*Requirement*:
Copy exactly the lines of the data below that run from the line holding "(R344, R347) -/" through the line holding "cnpAt : SMap Nat", both ends included.

*Data for analysis*:

-- ==== Sys2Proof/Machine/Types/Links.lean ====
section
/-! DEFINITION. The state of the torus ports and the storage ports (spec/13_links.md) that is not a register field. -/

namespace Sys2Proof.Machine

/-- A flit (R334): KIND, VC, FIRST, LAST, SEQ, ACK and the 248 bytes of payload. -/
structure Flit where
  kind : Nat
  vc : Nat
  first : Bool
  last : Bool
  seq : Nat
  ack : Nat
  payload : List Byte
deriving DecidableEq, Repr

/-- A flit kept until it is acknowledged (R335): how often it was replayed in a row, and when it was last sent. -/
structure Kept where
  flit : Flit
  replays : Nat
  sentAt : Nat
deriving DecidableEq, Repr

/-- A DATA flit in a port's transmit queue (R257, R336): the message it belongs to, the source that asks for the port with the function and
the PRIO of its work, and the port and channel whose receive space it frees when it leaves. -/
structure Sending where
  flit : Flit
  msg : Nat
  who : Nat
  fn : Nat
  prio : Nat
  from_ : Option (Nat × Nat)
deriving DecidableEq, Repr

/-- What becomes of the message that comes in on a channel (R337, R338, R340): there is none; it is for this module, with its bytes so far; it
goes on through a port and channel as a message; or its flits are dropped. -/
inductive Incoming where
  | none
  | gather (bytes : List Byte)
  | forward (port vc msg : Nat)
  | discard
deriving DecidableEq, Repr

/-- One torus port. -/
structure TorusPort where
  /-- DATA flits that wait for the port, a credit or the window, oldest first -/
  queue : List Sending
  /-- CONTROL flits that wait for the window -/
  ctl : List Flit
  /-- the message under way on each channel: its flits follow one another (R336) -/
  busy0 : Option Nat
  busy1 : Option Nat
  unacked : List Kept
  txNext : Nat
  credit0 : Nat
  credit1 : Nat
  /-- SEQ expected next, and whether the port ignores flits until it comes -/
  rxNext : Nat
  rxIgnore : Bool
  /-- the messages being received on the two channels -/
  rx0 : Incoming
  rx1 : Incoming
deriving DecidableEq, Repr

/-- A port before training. -/
def TorusPort.init : TorusPort where
  queue := []
  ctl := []
  busy0 := none
  busy1 := none
  unacked := []
  txNext := 0
  credit0 := 0
  credit1 := 0
  rxNext := 0
  rxIgnore := false
  rx0 := .none
  rx1 := .none

/-- A message that has come whole and waits for its check (R341): the port and channel whose space it takes, its flits and its bytes. -/
structure Arrived where
  port : Nat
  vc : Nat
  flits : Nat
  bytes : List Byte
deriving DecidableEq, Repr

/-- A READ request sent to storage (R345–R347): port, queue pair, key, remote address and length, with the destination queue pair, the path MTU,
the sequence number of its first response packet, and the VLAN tag and DSCP of its frame. -/
structure ReadReq where
  port : Nat
  qp : Nat
  rkey : Nat
  addr : Nat
  len : Nat
  dqpn : Nat
  mtu : Nat
  psn : Nat
  vlan : Option Nat
  dscp : Nat
deriving DecidableEq, Repr

/-- What a module of the block reports of itself (R227, R261, R339): slot length, epoch, whether its wheel runs, its error estimate in ns,
whether the ports of its routes are UP, the measured latencies of its six ports, and the generation whose lastings it has finished for a
swap. -/
structure PeerReport where
  len : Nat
  epoch : Nat
  run : Bool
  err : Nat
  routesUp : Bool
  lat : List Nat
  lasted : Option Nat
deriving DecidableEq, Repr

/-- A session as the home module carries it to the other modules (R268): its function and handle, its job with policy, REFERENCE flag and
format, its class, its committed length and pending token, and its request where one is admitted. -/
structure Carried where
  fn : Nat
  handle : Nat
  job : Nat
  policy : Nat
  ref : Bool
  prio : Nat
  kvFmt : Nat
  committed : Nat
  pending : Option Nat
  head : Option Request
deriving DecidableEq, Repr

/-- A firmware record that a CONTROL message carries (R340): a session, the close of one (R322), the report of a module at a position, the
boundary of a Switch (R227), a job fault (R412). -/
inductive ControlRec where
  | session (x : Carried)
  | closed (fn handle : Nat)
  | report (pos : Nat) (r : PeerReport)
  | switchAt (gen k : Nat)
  | jobFault (fn job : Nat)
deriving DecidableEq, Repr

/-- The links. -/
structure LnkSt where
  ports : SMap TorusPort
  /-- flits sent, oldest first, with their port -/
  sent : List (Nat × Flit)
  /-- receive windows open for the partition (R341): launch, first offset, length -/
  windows : List (Nat × Nat × Nat)
  /-- messages received and not yet checked, oldest first (R341) -/
  arrived : List Arrived
  /-- CONTROL messages received for the firmware (R340), oldest first -/
  controls : List (List Byte)
  /-- what the other modules were told last: this module's report, the sessions and the job faults -/
  toldReport : Option PeerReport
  toldSessions : List Carried
  toldFaults : List (Nat × Nat)
  /-- the number of the next message in the transmit queues -/
  nextMsg : Nat
  /-- READ requests sent, oldest first, and those that wait for their port's link or for a pause of it to end (R344, R347) -/
  reads : List ReadReq
  readsHeld : List ReadReq
  /-- sequence numbers of a queue pair (R345): of the next READ's first response, and of the response expected next -/
  psnNext : SMap Nat
  psnWant : SMap Nat
  /-- retries in a row and the external time of the last progress, by queue pair 64 · port + number (R345) -/
  tries : SMap Nat
  progress : SMap Nat
  /-- external time of the last congestion notification of a queue pair, + 1 (R348) -/
  cnpAt : SMap Nat
  /-- external time until which received flow control pauses a storage port (R344) -/
  pausedTo : SMap Nat
  /-- Delay_Req messages sent (R349) -/
  delayReqs : Nat
  /-- the last report of each other module of the block, by its position -/
  peers : SMap (Option PeerReport)
  /-- die-to-die bridges that are down, by array die, and failed replays in a row of the flit in transit, by 2 · die + direction (R14) -/
  bridgeDown : SMap Bool
  bridgeReplays : SMap Nat
deriving DecidableEq, Repr

def LnkSt.init : LnkSt where
  ports := []
  sent := []
  windows := []
  arrived := []
  controls := []
  toldReport := none
  toldSessions := []
  toldFaults := []
  nextMsg := 0
  reads := []
  readsHeld := []
  psnNext := []
  psnWant := []
  tries := []
  progress := []
  cnpAt := []
  pausedTo := []
  delayReqs := 0
  peers := []
  bridgeDown := []
  bridgeReplays := []

end Sys2Proof.Machine
end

*Task result*:
  /-- READ requests sent, oldest first, and those that wait for their port's link or for a pause of it to end (R344, R347) -/
  reads : List ReadReq
  readsHeld : List ReadReq
  /-- sequence numbers of a queue pair (R345): of the next READ's first response, and of the response expected next -/
  psnNext : SMap Nat
  psnWant : SMap Nat
  /-- retries in a row and the external time of the last progress, by queue pair 64 · port + number (R345) -/
  tries : SMap Nat
  progress : SMap Nat
  /-- external time of the last congestion notification of a queue pair, + 1 (R348) -/
  cnpAt : SMap Nat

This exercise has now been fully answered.